• **Your goal**
Return each entry below without any alteration.

• **Records provided**
-- ==== Sys2Proof/Tests/Slice0.lean ====
section
/-! SUPPORT. Tests. Expected values are those of spec/95_test_vectors.md (named in each comment) and the opcode
table's own words; configuration T is that file's. -/

namespace Sys2Proof.Machine.Tests

-- one theorem after another: many kernel evaluations at once need more thread stacks than the memory limit allows
set_option Elab.async false

/-! ### Helpers -/

/-- The state after an outcome, when it is a next state. -/
def after : Host.Outcome State Fault Refusal → State
  | .next s => s
  | .fault _ => State.reset
  | .refused _ => State.reset

/-- Configuration T of 95_test_vectors.md, on the reset state. -/
def cfgT : State :=
  { State.reset with
    posScale := 1000#32, lonBaseBits := 8#7, cxySizeBits := 16#7, cwfSizeBits := 16#7
    fbits := #v[32, 12, 20, 12, 12, 16, 8, 8, 16, 16, 16, 20, 12, 10, 10, 4, 4, 32, 12]
    foff := #v[0, 1800, 100000, 2000, 2000, 0, 0, 0, 10000, 10000, 10000, 100000, 0, 0, 0, 0, 0, 0, 1800] }

/-- With ARG0, ARG1, … set. -/
def args (s : State) (zs : List Int) : State := { s with arg := writeResFrom s.arg 0 zs }

/-- With BITBUF holding these bytes from 0 on. -/
def bytes (s : State) (l : List Nat) : State := { s with bitbuf := Memory.ofUnits 0 (l.map (BitVec.ofNat 8)) }

/-- With packet `p` of channel `c` holding `f 0 … f 63`. -/
def packet (s : State) (c p : Nat) (f : Nat → Nat) : State :=
  { s with smpMem := s.smpMem.setRange (smpAddr c p 0) ((List.range 64).map fun i => BitVec.ofNat 16 (f i)) }

/-- With packet 0 of channel 1 marked present. -/
def present1 (s : State) : State := { s with presence := s.presence.setIfInBounds 1 1#14 }

/-- The first `n` bytes of BITBUF. -/
def buf (s : State) (n : Nat) : List Nat := (List.range n).map fun a => (s.bitbuf.get a).toNat

/-- The first `n` RES registers. -/
def results (s : State) (n : Nat) : List Word := (List.range n).map s.resWord

/-- STATUS.CODE, ERR_FIELD, ERR_INDEX, ERR_INFO. -/
def error (s : State) : List Nat := [s.code.toNat, s.errField.toNat, s.errIndex.toNat, s.errInfo.toNat]

/-! ### WellFormed: each check refuses an ill-formed term (R94 point 3) -/

theorem test_wf_refuses_channel : (Instr.wfPktEnc 9#4 0#4).wellFormed = false := by decide
theorem test_wf_refuses_packet : (Instr.wfPktEnc 0#4 14#4).wellFormed = false := by decide
theorem test_wf_refuses_dec_channel : (Instr.wfPktDec 9#4 0#4).wellFormed = false := by decide
theorem test_wf_refuses_dec_packet : (Instr.wfPktDec 8#4 14#4).wellFormed = false := by decide
theorem test_wf_accepts_last : (Instr.wfPktDec 8#4 13#4).wellFormed = true := by decide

• **Answer**
-- ==== Sys2Proof/Tests/Slice0.lean ====
section
/-! SUPPORT. Tests. Expected values are those of spec/95_test_vectors.md (named in each comment) and the opcode
table's own words; configuration T is that file's. -/

namespace Sys2Proof.Machine.Tests

-- one theorem after another: many kernel evaluations at once need more thread stacks than the memory limit allows
set_option Elab.async false

/-! ### Helpers -/

/-- The state after an outcome, when it is a next state. -/
def after : Host.Outcome State Fault Refusal → State
  | .next s => s
  | .fault _ => State.reset
  | .refused _ => State.reset

/-- Configuration T of 95_test_vectors.md, on the reset state. -/
def cfgT : State :=
  { State.reset with
    posScale := 1000#32, lonBaseBits := 8#7, cxySizeBits := 16#7, cwfSizeBits := 16#7
    fbits := #v[32, 12, 20, 12, 12, 16, 8, 8, 16, 16, 16, 20, 12, 10, 10, 4, 4, 32, 12]
    foff := #v[0, 1800, 100000, 2000, 2000, 0, 0, 0, 10000, 10000, 10000, 100000, 0, 0, 0, 0, 0, 0, 1800] }

/-- With ARG0, ARG1, … set. -/
def args (s : State) (zs : List Int) : State := { s with arg := writeResFrom s.arg 0 zs }

/-- With BITBUF holding these bytes from 0 on. -/
def bytes (s : State) (l : List Nat) : State := { s with bitbuf := Memory.ofUnits 0 (l.map (BitVec.ofNat 8)) }

/-- With packet `p` of channel `c` holding `f 0 … f 63`. -/
def packet (s : State) (c p : Nat) (f : Nat → Nat) : State :=
  { s with smpMem := s.smpMem.setRange (smpAddr c p 0) ((List.range 64).map fun i => BitVec.ofNat 16 (f i)) }

/-- With packet 0 of channel 1 marked present. -/
def present1 (s : State) : State := { s with presence := s.presence.setIfInBounds 1 1#14 }

/-- The first `n` bytes of BITBUF. -/
def buf (s : State) (n : Nat) : List Nat := (List.range n).map fun a => (s.bitbuf.get a).toNat

/-- The first `n` RES registers. -/
def results (s : State) (n : Nat) : List Word := (List.range n).map s.resWord

/-- STATUS.CODE, ERR_FIELD, ERR_INDEX, ERR_INFO. -/
def error (s : State) : List Nat := [s.code.toNat, s.errField.toNat, s.errIndex.toNat, s.errInfo.toNat]

/-! ### WellFormed: each check refuses an ill-formed term (R94 point 3) -/

theorem test_wf_refuses_channel : (Instr.wfPktEnc 9#4 0#4).wellFormed = false := by decide
theorem test_wf_refuses_packet : (Instr.wfPktEnc 0#4 14#4).wellFormed = false := by decide
theorem test_wf_refuses_dec_channel : (Instr.wfPktDec 9#4 0#4).wellFormed = false := by decide
theorem test_wf_refuses_dec_packet : (Instr.wfPktDec 8#4 14#4).wellFormed = false := by decide
theorem test_wf_accepts_last : (Instr.wfPktDec 8#4 13#4).wellFormed = true := by decide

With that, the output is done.